As investigações indicaram o repasse de propina pela Odebrecht sob a forma disfarçada de doação filantrópica. Pagamentos foram intermediadas por Antonio Palocci e Paulo Okamotto, também denunciados.

Ascom/MPF

A força-tarefa Lava Jato do Ministério Público Federal (MPF) no Paraná ofereceu, nessa segunda-feira (14), denúncia contra o ex-presidente Luiz Inácio Lula da Silva, o ex-ministro da Fazenda Antonio Palocci e o presidente do Instituto Lula, Paulo Okamotto, pelo crime de lavagem de dinheiro. 

Eles são acusados da prática do crime de lavagem de dinheiro por meio de doações para dissimular o repasse de R$ 4 milhões durante o período compreendido entre dezembro de 2013 e março de 2014. 

Conforme consta na denúncia, os valores ilícitos foram repassados mediante quatro operações de doação simulada realizadas pelo Grupo Odebrecht em favor do Instituto Lula, cada uma no valor de R$ 1 milhão.

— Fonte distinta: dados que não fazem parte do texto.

theorem exec_outletEvaluation_closes (s : State) (k : Fin 12) (c : Nat) (h : s.runs = true) (hon : s.bayOn k = true) (hbay : s.bay k = stOffering)
    (hmay : s.mayClose k = true) (hl : s.latched k = false) (hbench : s.boot.bench = false) (htest : (s.rc k).testLatch = false)
    (halarm : (s.outlet k).alarmHold = false) (hclosed : s.on (F.BAYK_STATE_CLOSED k) = false) (hweld : (s.outlet k).weldV = false)
    (hawait : (s.outlet k).awaitOpen = false) (hknown : (s.outlet k).known = true) (hfresh : (s.outlet k).fresh = true)
    (hcand : s.get (F.BAYK_PILOT_CANDIDATE k) = c) (hclass : s.get (F.BAYK_PILOT_CLASS k) = c)
    (hc : c = 2 ∨ (c = 3 ∧ s.on (F.BAYK_CFG_VENT_OK k) = true)) (hmode : s.get (F.BAYK_PILOT_MODE k) = 2)
    (hdiode : (s.outlet k).diodeBad < s.get F.BAY_TIMING_DEBOUNCE) (hpp : (s.outlet k).ppNew = false) (hcable : s.noCable k = false) :
    Ends (exec (.outletEvaluation k) s) fun t =>
      t.bay k = stClosing ∧ (t.outlet k).conM = true ∧ (t.outlet k).conA = (s.get (F.BAYK_CFG_AUX_MODE k) == 1) ∧ t.pinM k = true := by
  have hwarn : s.pf.warned = false := by
    simp only [State.mayClose, Bool.and_eq_true, Bool.not_eq_true'] at hmay
    exact hmay.1.2
  obtain ⟨cyc, cur, exc, gro, low, hcycle⟩ := s.readCycle_eq k
  have hread : s.readings k = s.readCycle k :=
    State.readings_quiet hknown hfresh (hcand.trans hclass.symm) (by rw [hclass]; omega) hpp hcable
  generalize hx : ({ s.outlet k with seenCycle := cyc, current := cur, excess := exc, gross := gro, low := low } : Outlet) = x at hcycle
  rw [hcycle] at hread
  have hout : (s.setOutlet k x).outlet k = x := State.setOutlet_outlet_same _ _ _
  have hcls : (s.setOutlet k x).cls k = some c := by
    rw [State.cls, hout, State.setOutlet_get, hclass]
    exact if_pos (by simp [← hx, hknown, hfresh])
  have hjudge : (s.readings k).judge k
      = (((s.setOutlet k x).setOutlet k ((s.setOutlet k x).closeDrive k)).enter' k stClosing cVehicle 0 noSeq).1 := by
    rw [hread]
    exact State.judge_closes hl hbench hwarn hbay (by rw [hout, ← hx]; exact hawait) hclosed (by rw [hout, ← hx]; exact hweld) hcls hc hmode
      (by rw [hout, ← hx]; exact hdiode) ((s.setOutlet_mayClose k x (by rw [← hx]) (by rw [← hx])).trans hmay)
  have hkept : ClassKept k (s.readings k) (((s.setOutlet k x).setOutlet k ((s.setOutlet k x).closeDrive k)).enter' k stClosing cVehicle 0 noSeq).1 := by
    rw [hread]
    exact ((ClassKept.refl k.val (s.setOutlet k x)).setOutlet ((s.setOutlet k x).closeDrive k) rfl rfl rfl).enter' k.isLt stClosing cVehicle 0 noSeq
  have henter := ((s.setOutlet k x).setOutlet k ((s.setOutlet k x).closeDrive k)).enter'_entered k.isLt stClosing cVehicle 0 noSeq
  have hlast := ((s.setOutlet k x).setOutlet k ((s.setOutlet k x).closeDrive k)).enter'_outlet k stClosing cVehicle 0 noSeq k
  have hfree : ((s.setOutlet k x).setOutlet k ((s.setOutlet k x).closeDrive k)).held' k = false := by
    have hhold : ((s.setOutlet k x).closeDrive k).alarmHold = false := by rw [State.closeDrive, hout, ← hx]; exact halarm
    rw [State.held', State.setOutlet_outlet_same, hhold]
    simp [State.latched, show s.on (bitFld A.RCM_LATCH k) = false from hl, hbench, hwarn, htest, State.runs_not_halted h]
  obtain ⟨t, ht, hend⟩ := exec_outletEvaluation_concluded s k h hon hjudge fun hgone _ => hkept.stops hgone
  have hdrive := State.setOutlet_outlet_same (s.setOutlet k x) k ((s.setOutlet k x).closeDrive k)
  have hmt : (t.outlet k).conM = true := by rw [hend.drive.conM, hlast, hdrive, State.closeDrive]
  refine ⟨t, ht, hend.bay.trans henter.code, hmt, ?_, ?_⟩
  · rw [hend.drive.conA, hlast, hdrive, State.closeDrive, State.setOutlet_get]
  · rw [State.pinM, hmt, hend.held henter hlast, hfree]
    rfl

end

/-- Settles O32, clause by clause. -/
theorem outletEvaluations : Obligations.OutletEvaluations :=
  ⟨exec_outletEvaluation_within, fun _ _ => exec_outletEvaluation_trip, fun _ _ => exec_outletEvaluation_bench, fun _ _ => exec_outletEvaluation_power,
    exec_outletEvaluation_closes, fun _ _ => exec_outletEvaluation_closed, fun _ _ => exec_outletEvaluation_opened, exec_outletEvaluation_off⟩

end Sys2Proof.Machine

/-! The loss of a residual signal under a held capture (O35): RCM trips the outlet (R321), and the trip triggers PQE (R267, R333). -/
namespace Sys2Proof.Machine

/-- The drive of an outlet does not depend on RCM's SETTLED flags. -/
theorem State.putSettled_outHigh (s : State) (j v k : Nat) : (s.put (F.RCM_STAT_SETTLED j) v).outHigh k = s.outHigh k := by
  have hlatch : (s.put (F.RCM_STAT_SETTLED j) v).latched k = s.latched k := by
    rw [State.latched, State.on, State.put_get_other _ _ _ _ (by simp only [bitFld, A.RCM_LATCH, F.RCM_STAT_SETTLED]; omega)]
    rfl
  simp only [State.outHigh, State.pinM, State.pinA, State.held', hlatch]
  rfl

/-- An outlet whose output is high and whose residual channel has gone trips with cause 4 (R321), where no self-test runs. -/
theorem exec_rcmSignalTimeout_gone (s : State) (k : Fin 12) (h : s.runs = true) (hon : s.rcmOn k = true) (hgone : s.rcmLive k = false)
    (htest : (s.rc k).test = none) (hhigh : s.outHigh k = true) :
    exec (.rcmSignalTimeout k) s = done (((s.put (F.RCM_STAT_SETTLED k) 0).trip k 4 none none none).showReady k) := by
  have habandon : s.testAbandon k = s := by simp [State.testAbandon, htest]
  rw [show exec (.rcmSignalTimeout k) s = execRcmSignalTimeout k s from rfl, execRcmSignalTimeout, State.onFabric_runs _ _ h]
  simp only [hon, hgone, habandon, State.putSettled_outHigh, hhigh, Bool.not_true, Bool.not_false, Bool.false_eq_true, false_and,
    if_true, if_false]

/-- `heldCapture` with outlet 0 shown as not settled, as the loss of its signal leaves it before the trip. -/
def heldCapture.unsettled : State := heldCapture.put (F.RCM_STAT_SETTLED 0) 0

/-- Refutes O35 by its clause on the signal's loss: outlet 0 of `heldCapture` has no residual channel and its output is high, so the
timeout trips it. The trip is a trigger that the held capture misses, and the record of the miss joins ring 39, which the clause's frame
says is kept. -/
theorem not_residualCurrent : ¬ Obligations.ResidualCurrent := by
  unfold Obligations.ResidualCurrent
  intro h
  obtain ⟨-, -, -, -, -, hlost, -⟩ := h
  have hgone : heldCapture.rcmLive 0 = false := by decide +kernel
  obtain ⟨t, hexec, -, -, -, hkeep⟩ := hlost heldCapture 0 (by decide +kernel) (by decide +kernel) (.inl hgone)
  have ht : t = ((heldCapture.unsettled.trip 0 4 none none none).showReady 0).settle :=
    Host.Outcome.next.inj (hexec.symm.trans
      (exec_rcmSignalTimeout_gone _ 0 (by decide +kernel) (by decide +kernel) hgone (by decide +kernel) (by decide +kernel)))
  have hready : ((heldCapture.unsettled.trip 0 4 none none none).showReady 0).ring 39
      = (heldCapture.unsettled.trip 0 4 none none none).ring 39 :=
    ((Keeps.refl _ (onPages [0x17]) [3] [.fresh]).showReady (by decide) (by simp) (by simp) fun _ ha => ha).rings 39 (by decide)
  have hring : (heldCapture.unsettled.trip 0 4 none none none).ring 39 = heldCapture.unsettled.ring 39 := by
    rw [← hready, ← State.settle_ring, ← ht]
    exact (hkeep.rings 39 (by decide)).trans (State.put_ring ..).symm
  exact heldCapture.unsettled.trip_missed (k := 0) (by decide) 4 none (by decide +kernel) (by decide +kernel) (by decide +kernel)
    (by decide +kernel) (by unfold State.takes; decide +kernel) (by rw [hring])

end Sys2Proof.Machine

/-! What SES's operations leave of a session and of its registers, and how a session command is refused and answered (O40, O41). -/
namespace Sys2Proof.Machine

section
variable {s t u : State} {R : Nat → Prop} {E : List Nat} {P : List Part}

theorem Keeps.session (h : Keeps s t R E P) (hp : Part.se ∉ P) (j : Nat) : t.session j = s.session j := by
  have hse : t.se = s.se := h.parts .se hp
  simp only [State.session, hse]

theorem Keeps.ses (h : Keeps s t R E P) {k : Nat} (hR : ¬ R (A.SES_OUT_STAT k)) : t.ses k = s.ses k := h.get (F.SES_OUT_STAT_STATE k) hR

end

@[simp] theorem State.put_session (s : State) (f : Fld) (v j : Nat) : (s.put f v).session j = s.session j := rfl

@[simp] theorem State.setSession_session_same (s : State) (k : Nat) (x : Session) : (s.setSession k x).session k = x := by
  simp [State.session, State.setSession]

theorem State.setSession_session_other (s : State) {k j : Nat} (x : Session) (h : j ≠ k) : (s.setSession k x).session j = s.session j := by
  simp [State.session, State.setSession, spRead_spWrite_other _ _ _ _ _ h]

theorem State.setSession_keeps (s : State) (k : Nat) (x : Session) : Keeps s (s.setSession k x) (among []) [] [.se] :=
  ((Confined.refl k s _ _ _).setSession x (by simp)).keeps

-- The open-session entry and the session's state (R344, R346)

/-- An entry saved changes the entries alone. -/
theorem State.saveEntry_eq (s : State) (k : Nat) : ∃ l, s.saveEntry k = { s with se := { s.se with entries := l } } := by
  unfold State.saveEntry
  extract_lets
  split <;> exact ⟨_, rfl⟩

theorem State.saveEntry_keeps (s : State) (k : Nat) : Keeps s (s.saveEntry k) (among []) [] [.se] :=
  ((Confined.refl k s _ _ _).saveEntry (by simp)).keeps

@[simp] theorem State.saveEntry_session (s : State) (k j : Nat) : (s.saveEntry k).session j = s.session j := by
  obtain ⟨l, heq⟩ := s.saveEntry_eq k
  rw [heq]
  rfl

theorem State.setSes_se (s : State) (k st : Nat) : ∃ l, (s.setSes k st).se = { s.se with entries := l } := by
  obtain ⟨l, heq⟩ := ((s.put (F.SES_OUT_STAT_STATE k) st).put ⟨A.SES_ACTIVE_MASK, k, 1⟩
    (decide (st = sesStarting ∨ st = sesActive ∨ st = sesEnding)).toNat).saveEntry_eq k
  exact ⟨l, by rw [State.setSes, heq]; rfl⟩

@[simp] theorem State.setSes_session (s : State) (k st j : Nat) : (s.setSes k st).session j = s.session j := by
  obtain ⟨l, heq⟩ := s.setSes_se k st
  simp only [State.session, heq]

theorem State.setSes_keeps (s : State) (k st : Nat) : Keeps s (s.setSes k st) (among [A.SES_OUT_STAT k, A.SES_ACTIVE_MASK]) [] [.se] :=
  (((Keeps.refl s _ _ _).put (F.SES_OUT_STAT_STATE k) st (by simp [F.SES_OUT_STAT_STATE, A.SES_OUT_STAT])).put _ _ (by simp)).trans
    ((State.saveEntry_keeps _ k).mono (by simp) (by simp) fun _ hp => hp)

/-- The registers of SES's page behind its header. -/
abbrev sesBlock (a : Nat) : Prop := 0x19100 ≤ a ∧ a < 0x1A000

A existência de contas correntes informais de propinas entre as empreiteiras Odebrecht e OAS com o Partido dos Trabalhadores (PT), a partir das quais foram repassados valores milionários para a aquisição e reforma de imóveis em favor do ex-presidente Lula – uma cobertura triplex no Guarujá/SP e um sítio em Atibaia – já foram reconhecidas pelo Juízo Federal da 13ª Vara de Curitiba e pelo Tribunal Regional Federal da 4ª Região, em feitos conexos, especificamente as ações penais n. 5046512-94.2016.4.04.7000 e 5021365-32.2017.4.04.7000. 

No âmbito desses processos criminais também foi reconhecido que tais contas correntes de propina foram alimentadas com vantagens indevidas auferidas pelas empreiteiras OAS e Odebrecht mediante a prática de crimes de cartel, licitatórios e de corrupção em detrimento da Petrobras. 

Os repasses ilícitos da Odebrecht ao ex-presidente Lula, que totalizaram R$ 4 milhões e são objeto da denúncia apresentada nessa segunda-feira, tiveram a mesma origem ilícita (crimes praticados em detrimento da Petrobras) e seguiram a mesma sistemática (dedução em caixas-gerais de propinas de empreiteiras com o Partido dos Trabalhadores) que já foi reconhecida em ações penais julgadas pela Justiça Federal em primeira e segunda instância.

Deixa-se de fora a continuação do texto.